Stored data
=== Begin Enclosure ===

-- ==== Sys2Proof/Machine/SessionKeys.lean ====
section
/-! DEFINITION. The keys of a Shuttle session: what CHALLENGE and PROOF carry, and the keys and salts of both directions (R525, R529);
and the shared secrets by which a host shows itself (R528, R577, R606, R621). -/

namespace Sys2Proof.Machine

/-- The module's ephemeral public key of a handshake (R529). -/
def HalfOpen.epubM (x : HalfOpen) : List Byte := beOf 64 (Config.ecPublic false x.priv)

/-- The slot of a host holds a committed key (R528, R577). -/
def Dev.hostKey (d : Dev) (h : Nat) : Bool := d.rdi KEY_SLOTSTAT_STATE (496 + h) == 1

/-- The secret of a host: the key in slot 496 + HOST_ID, for which the factory secret stands in for host 15 in BLANK and RETURNED,
while the module is Keyless, and in PROVISIONED until the slot holds a committed key (R528, R577). -/
def Dev.hostSecret (d : Dev) (h : Nat) : List Byte :=
  let lc := d.lifeState
  if h = 15 ∧ (lc = lsBLANK ∨ lc = lsRETURNED ∨ d.keyless ∨ (lc = lsPROVISIONED ∧ !d.hostKey 15)) then factoryKey
  else (d.keySlot (496 + h)).key

/-- An AUTH verifies: it is the HMAC under the factory secret in BLANK and RETURNED and for a Keyless module's way back or out, else
under the key of slot 486, over TARGET, the current state, NONCE_M and MODULE_ID (R605, R606). -/
def Dev.authOk (d : Dev) (dst nonceM : Nat) (auth : List Byte) : Bool :=
  let lc := d.lifeState
  let factory := lc == lsBLANK || lc == lsRETURNED || (d.keyless && (dst == lsPROVISIONED || dst == lsSCRAPPED))
  let key := if factory then factoryKey else (d.keySlot 486).key
  (factory || d.rdi KEY_SLOTSTAT_STATE 486 == 1) &&
    auth == hmac key (beBytes [(1, dst), (1, lc), (16, nonceM)] ++ d.moduleId)

/-- A response at the test port verifies: it is the HMAC under the factory secret in BLANK and RETURNED, else under the key of slot 485,
over LEVEL, LC, NONCE and MODULE_ID (R621, R622). -/
def Dev.unlockOk (d : Dev) (level nonce : Nat) (resp : List Byte) : Bool :=
  let lc := d.lifeState
  let key := if lc = lsBLANK ∨ lc = lsRETURNED then factoryKey else (d.keySlot 485).key
  resp == hmac key (beBytes [(1, level), (1, lc), (16, nonce)] ++ d.moduleId)

/-- RESP_M: the module's proof in CHALLENGE (R529). -/
def Dev.respM (d : Dev) (x : HalfOpen) : List Byte :=
  hmac (d.hostSecret x.host) (beOf 16 x.nonceH ++ d.moduleId ++ x.epubM ++ beOf 64 x.epubH)

/-- RESP_H: what a PROOF must carry to verify (R529). -/
def Dev.respH (d : Dev) (x : HalfOpen) : List Byte :=
  hmac (d.hostSecret x.host) (beOf 16 x.nonceM ++ beOf 2 x.host ++ beOf 64 x.epubH ++ x.epubM)

/-- The 72 bytes of key material of a session (R529). -/
def HalfOpen.material (x : HalfOpen) : List Byte :=
  hkdf false (beOf 32 (Config.ecShared false x.priv x.epubH)) (beOf 16 x.nonceH ++ beOf 16 x.nonceM)
    ([0x53, 0x48, 0x54, 0x4C] ++ beBytes [(4, x.number), (2, x.host)]) 72

/-- K_HM, K_MH, SALT_HM and SALT_MH (R529). -/
def HalfOpen.keys (x : HalfOpen) : SessionKeys :=
  let m := x.material
  { hm := m.take 32, mh := (m.drop 32).take 32, saltHm := (m.drop 64).take 4, saltMh := (m.drop 68).take 4 }

/-- The initialisation vectors of a session's two directions (R525). -/
def SessionKeys.ivHm (k : SessionKeys) (seq : Nat) : List Byte := shtIv k.saltHm seq

def SessionKeys.ivMh (k : SessionKeys) (seq : Nat) : List Byte := shtIv k.saltMh seq

end Sys2Proof.Machine
end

=== End Enclosure ===

Your objective: Exactly the lines above from the one with "A response at" to the one with "def HalfOpen.material (x", both included, are to be quoted; leave the rest out.

Task solution:
/-- A response at the test port verifies: it is the HMAC under the factory secret in BLANK and RETURNED, else under the key of slot 485,
over LEVEL, LC, NONCE and MODULE_ID (R621, R622). -/
def Dev.unlockOk (d : Dev) (level nonce : Nat) (resp : List Byte) : Bool :=
  let lc := d.lifeState
  let key := if lc = lsBLANK ∨ lc = lsRETURNED then factoryKey else (d.keySlot 485).key
  resp == hmac key (beBytes [(1, level), (1, lc), (16, nonce)] ++ d.moduleId)

/-- RESP_M: the module's proof in CHALLENGE (R529). -/
def Dev.respM (d : Dev) (x : HalfOpen) : List Byte :=
  hmac (d.hostSecret x.host) (beOf 16 x.nonceH ++ d.moduleId ++ x.epubM ++ beOf 64 x.epubH)

/-- RESP_H: what a PROOF must carry to verify (R529). -/
def Dev.respH (d : Dev) (x : HalfOpen) : List Byte :=
  hmac (d.hostSecret x.host) (beOf 16 x.nonceM ++ beOf 2 x.host ++ beOf 64 x.epubH ++ x.epubM)

/-- The 72 bytes of key material of a session (R529). -/
def HalfOpen.material (x : HalfOpen) : List Byte :=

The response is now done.